-- ==== Sys2Proof/Machine/Tick.lean ====
section
/-! DEFINITION. What the part does while no command waits (assumption log 1): it dispatches a queued request (R182), takes the reset
of a RESTART (R177), or lets one millisecond of zone time pass and raises the expiries that have come. -/

namespace Sys2Proof.Machine

/-- A command, when a condition holds. -/
def raiseIf (c : Bool) (i : Instr) : List Instr := if c then [i] else []

namespace State

/-- The expiries of the feeders' timers that have come. -/
def feederExpiries (s : State) (f : FeederNo) : List Instr :=
  let b := s.breaker f
  raiseIf (isDue s.now b.openTimer) (.openConfirmExpiry f) ++ raiseIf (isDue s.now b.closeTimer) (.closeConfirmExpiry f)
    ++ raiseIf (isDue s.now b.deadTimer) (.deadTimerExpiry f) ++ raiseIf (isDue s.now b.readyWait) (.readyWaitExpiry f)
    ++ raiseIf (isDue s.now b.reclaim) (.reclaimTimerExpiry f)

/-- The expiries of a gate's waits and timers that have come. -/
def gateExpiries (s : State) (g : GateNo) : List Instr :=
  let r := s.gate g
  raiseIf (isDue s.now r.posWait) (.contactAccepted g .positive) ++ raiseIf (isDue s.now r.negWait) (.contactAccepted g .negative)
    ++ raiseIf (isDue s.now r.poleTimer) (.poleTimerExpiry g) ++ raiseIf (isDue s.now r.stuckTimer) (.stuckTimerExpiry g)

/-- The expiries of a fitted point's waits and timers that have come. -/
def pointExpiries (s : State) (p : PointNo) : List Instr :=
  let r := s.point p
  if s.fitted p then
    (r.reservations.filter fun q => reached s.now q.expires).map (fun q => .reservationExpiry p q.fleet)
      ++ raiseIf (isDue s.now r.arrivalWait) (.arrivalWaitExpiry p) ++ raiseIf (isDue s.now r.moveTimer) (.moveTimerExpiry p)
      ++ raiseIf (isDue s.now r.detectionWait) (.detectionWaitExpiry p)
      ++ raiseIf (r.queue.head?.any fun h => isDue s.now h.overdue) (.overdueTimerExpiry p)
      ++ raiseIf (s.judgedLevel p != r.proving.level) (.provingLevelChange p)
      ++ raiseIf (isDue s.now r.proving.quietTimer) (.quietTimerExpiry p)
  else []

/-- The expiries that have come, block by block. -/
def expiries (s : State) : List Instr :=
  raiseIf (reached s.now s.scp.overdueAt) .overdueWaitExpiry
    ++ (List.finRange 12).flatMap s.feederExpiries
    ++ (List.finRange 64).flatMap s.gateExpiries
    ++ (List.finRange 48).flatMap (fun n => raiseIf ((s.vehicle n).any fun v => isDue s.now v.decay) (.decayTimerExpiry n))
    ++ (List.finRange 16).flatMap s.pointExpiries
    ++ raiseIf (isDue s.now s.lnk.watchTimer) .watchTimerExpiry

/-- One millisecond of zone time passes (R178), and the expiries that have come are put in the queue. -/
def tick (s : State) : State :=
  let s1 := { s with now := s.now + 1 }
  { s1 with pending := s1.expiries }

/-- The oldest queued request, when it can be dispatched (R182). -/
def nextRequest (s : State) : Option Instr :=
  if s.lnk.replySlot.isNone && s.lnk.restart == .none then s.lnk.requests.head?.bind (requestOf s.pins.maint) else none

/-- The part with no command waiting. -/
def idle (s : State) : State :=
  if !s.powered then s
  else if s.restartsNow then { s with pending := [.restartReset s.pins.rate0 s.pins.rate1] }
  else match s.nextRequest with
    | some i => { s with pending := [i] }
    | none => s.tick

end State

end Sys2Proof.Machine
end

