/-- What is never changed of a point at the end of an event: it may start to move, derive its aspect and mark its head. -/
structure PointStands (s t : State) (p : PointNo) : Prop where
  unfitted : s.fitted p = false → t.point p = s.point p
  state : (t.point p).state = (s.point p).state ∨ ((s.point p).state = .set ∧ (t.point p).state = .moving)
  leg : (t.point p).state = (s.point p).state → (t.point p).leg = (s.point p).leg
  timers : (t.point p).state = (s.point p).state →
    (t.point p).moveTimer = (s.point p).moveTimer ∧ (t.point p).arrivalWait = (s.point p).arrivalWait ∧
    (t.point p).detectionWait = (s.point p).detectionWait ∧ (t.point p).proving.phase = (s.point p).proving.phase
  failure : (t.point p).failure = (s.point p).failure
  confirmed : (t.point p).confirmed = (s.point p).confirmed
  queue : (t.point p).queue.map (fun e => (e.slot, e.leg, e.source)) = (s.point p).queue.map fun e => (e.slot, e.leg, e.source)
  reservations : (t.point p).reservations = (s.point p).reservations
  route : (t.point p).route = (s.point p).route
  proofDemand : (t.point p).proofDemand = (s.point p).proofDemand
  serviceOut : (t.point p).serviceOut = (s.point p).serviceOut
  level : (t.point p).proving.level = (s.point p).proving.level
  proofTime : (t.point p).proving.proofTime = (s.point p).proving.proofTime
  request : (t.point p).proving.request = (s.point p).proving.request
  proofs : (t.point p).proving.proofs = (s.point p).proving.proofs

/-- From `s` to `t` nothing has changed but the parts in `l`, the feeders in `fs`, the points in `ps`, notices, and what the end of
an event takes up (R62, R69, R133, R138, R139, R152, R154, R174): feeders in DEAD_TIME or CLOSING, the fed flags and conditions
of sections, the end of DRAINING, movements, aspects and marks. -/
structure Settles (l : List Part) (fs : List FeederNo) (ps : List PointNo) (s t : State) : Prop where
  kept : KeptBut (.link :: (settleParts ++ l)) s t
  mode : t.sst.mode = s.sst.mode ∨ (s.sst.mode = .draining ∧ t.sst.mode = .configure)
  feeders : ∀ g, g ∉ fs → (s.breaker g).state ≠ .deadTime → (s.breaker g).state ≠ .closing →
    t.breaker g = s.breaker g ∧ t.lockout g = s.lockout g
  sections : ∀ c, (t.sec c).live = (s.sec c).live ∧ (t.sec c).voltage = (s.sec c).voltage ∧ (t.sec c).liveCount = (s.sec c).liveCount
  points : ∀ p, p ∉ ps → PointStands s t p

/-- An intertripped feeder follows a partner that is LOCKED_OUT (R59). -/
def FollowsLocked (s : State) (f : FeederNo) : Prop :=
  (s.breaker f).follows = true ∧ ∃ g ∈ s.topo.partner f, (s.breaker g).state = .lockedOut

/-- A feeder is back in DEAD_TIME, expired, no attempt counted, `j` its last judged test (R62): it waits, READY absent with its ready
wait running, or is locked out where T_ready is 0. -/
def WaitsExpired (s t : State) (f : FeederNo) (j : Option Judged) : Prop :=
  if s.ready f = false ∧ (s.feederSet f).tReady = 0 then t.breaker f = .rest .lockedOut j ∧ t.lockout f = some .notReady
  else (t.breaker f).state = .deadTime ∧ (t.breaker f).expired = true ∧ (t.breaker f).test = .idle ∧
    (t.breaker f).attempts = (s.breaker f).attempts ∧ t.lockout f = s.lockout f ∧
    (t.breaker f).readyWait = (if s.ready f = true then none else some (later s.now (s.feederSet f).tReady))

/-- A feeder returns from TESTING to DEAD_TIME, expired (R62, R67, R68). One that follows a LOCKED_OUT partner is locked out with
PARTNER (R59). -/
def Returns (s t : State) (f : FeederNo) (j : Option Judged) : Prop :=
  (FollowsLocked s f → t.breaker f = .rest .lockedOut j ∧ t.lockout f = some .partner) ∧
  (¬FollowsLocked s f → WaitsExpired s t f j)

/-- A feeder's entry to LOCKED_OUT takes a partner in DEAD_TIME along, expired or not, with cause PARTNER: its follower (R63), or one
it intertripped (R59). -/
def TakesAlong (s t : State) (f : FeederNo) : Prop :=
  ∀ g ∈ s.topo.partner f, (s.breaker g).state = .deadTime → s.topo.leadOf g = some f ∨ (s.breaker g).follows = true →
    t.breaker g = .rest .lockedOut (s.breaker g).judged ∧ t.lockout g = some .partner ∧
    Raises s t (.lockout g .partner (s.breaker g).attempts)

/-- A feeder enters CLOSED in the event that leads from `s` to `t`, and its partner `g` is in TESTING (R68, first row): the test is
abandoned and `g` makes a live close, under the holds of R67 but BACKFEED, which the closing of the partner clears (R82), or, in a
host test, under the conditions of R72. -/
def LiveCloses (s t : State) (g : FeederNo) : Prop :=
  if (s.breaker g).automatic = true then
    ((∀ h ∈ s.holdsButPartner g, h = .backfeed) →
      (t.breaker g).state = .closing ∧ (t.breaker g).automatic = true ∧ (t.breaker g).closeOut = true ∧ (t.breaker g).test = .idle ∧
      (t.breaker g).attempts = (s.breaker g).attempts + 1 ∧ t.lockout g = s.lockout g ∧
      (t.breaker g).closeTimer = some (later s.now (s.feederSet g).tCloseConf)) ∧
    ((∃ h ∈ s.holdsButPartner g, h ≠ .backfeed) → WaitsExpired s t g (s.breaker g).judged)
  else if s.sst.mode = .run ∧ (∀ c ∈ s.topo.feederSection g, s.locks c = []) ∧
      (s.protection g).heat ≤ (s.feederSet g).hReclose ∧ s.ready g = true then
    (t.breaker g).state = .closing ∧ (t.breaker g).automatic = false ∧ (t.breaker g).closeOut = true ∧ (t.breaker g).test = .idle ∧
    (t.breaker g).attempts = (s.breaker g).attempts ∧ t.lockout g = s.lockout g ∧
    (t.breaker g).closeTimer = some (later s.now (s.feederSet g).tCloseConf)
  else t.breaker g = .rest .opened (s.breaker g).judged ∧ t.lockout g = s.lockout g ∧ Raises s t (.testFail g .abandoned none)

/-- The lead of a feeder, if it is a follower, is not LOCKED_OUT. Where the feeder has a lead the topology is to be valid, so that
no end of the event locks that lead out in its turn. -/
def LeadNotLocked (s : State) (f : FeederNo) : Prop :=
  s.topo.leadOf f = none ∨ (TopologyValid s ∧ ∀ lead ∈ s.topo.leadOf f, (s.breaker lead).state ≠ .lockedOut)

/-- A feeder that waited in DEAD_TIME goes on (R62, R63, R64): it follows a lead that is LOCKED_OUT, makes a live close, or
starts an automatic test. -/
def Resumes (s t : State) (f : FeederNo) : Prop :=
  if ∃ lead ∈ s.topo.leadOf f, (s.breaker lead).state = .lockedOut then
    t.breaker f = .rest .lockedOut (s.breaker f).judged ∧ t.lockout f = some .partner
  else
    t.lockout f = s.lockout f ∧ (t.breaker f).automatic = true ∧ (t.breaker f).deadTimer = none ∧ (t.breaker f).readyWait = none ∧
    if (∃ g ∈ s.topo.partner f, (s.breaker g).state = .closed) ∧ (∃ c ∈ s.topo.feederSection f, (s.sec c).live = true) then
      (t.breaker f).state = .closing ∧ (t.breaker f).closeOut = true ∧ (t.breaker f).attempts = (s.breaker f).attempts + 1 ∧
      (t.breaker f).closeTimer = some (later s.now (s.feederSet f).tCloseConf)
    else (t.breaker f).state = .testing ∧ (t.breaker f).test = .settle 0 ∧ (t.breaker f).attempts = (s.breaker f).attempts

/-! ## Vehicles at gates and entries -/

/-- R108, R109: the record an engagement of a gate applies to: the head of its from-queue, or at an ENTRY gate the record behind
those of the point's zone queue. -/
def engagedBy (s : State) (g : GateNo) : Option SlotNo :=
  match (s.topo.gates[g]).role with
  | .entry => (s.topo.entryPoint g).bind fun p => (s.queue (s.topo.points[p]).approach)[(s.point p).queue.length]?
  | .plain | .exit0 | .exit1 => (s.topo.gates[g]).src.bind fun a => (s.queue a).head?
  | .unused => none

/-- R108: the account once a record has taken a gate as its engaged gate, no other record keeping it. -/
def Vtr.takes (v : Vtr) (n : SlotNo) (g : GateNo) (now : Time) : Vtr :=
  { v with slots := Vector.ofFn fun m : SlotNo => (v.slots[m]).map fun r =>
      if m = n then { r with gate := some g, lastActivity := now }
      else if r.gate = some g then { r with gate := none } else r }

/-- R111: the account once no record holds a gate. -/
def Vtr.drops (v : Vtr) (g : GateNo) : Vtr :=
  { v with slots := Vector.ofFn fun m : SlotNo => (v.slots[m]).map fun r =>
      if r.gate = some g then { r with gate := none } else r }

----

Your task is to quote, without any alteration, the lines running from the top of the records to the line that holds "raiseIf (isDue s.now r.posWait)", both included.

-- ==== Sys2Proof/Machine/Tick.lean ====
section
/-! DEFINITION. What the part does while no command waits (assumption log 1): it dispatches a queued request (R182), takes the reset
of a RESTART (R177), or lets one millisecond of zone time pass and raises the expiries that have come. -/

namespace Sys2Proof.Machine

/-- A command, when a condition holds. -/
def raiseIf (c : Bool) (i : Instr) : List Instr := if c then [i] else []

namespace State

/-- The expiries of the feeders' timers that have come. -/
def feederExpiries (s : State) (f : FeederNo) : List Instr :=
  let b := s.breaker f
  raiseIf (isDue s.now b.openTimer) (.openConfirmExpiry f) ++ raiseIf (isDue s.now b.closeTimer) (.closeConfirmExpiry f)
    ++ raiseIf (isDue s.now b.deadTimer) (.deadTimerExpiry f) ++ raiseIf (isDue s.now b.readyWait) (.readyWaitExpiry f)
    ++ raiseIf (isDue s.now b.reclaim) (.reclaimTimerExpiry f)

/-- The expiries of a gate's waits and timers that have come. -/
def gateExpiries (s : State) (g : GateNo) : List Instr :=
  let r := s.gate g
  raiseIf (isDue s.now r.posWait) (.contactAccepted g .positive) ++ raiseIf (isDue s.now r.negWait) (.contactAccepted g .negative)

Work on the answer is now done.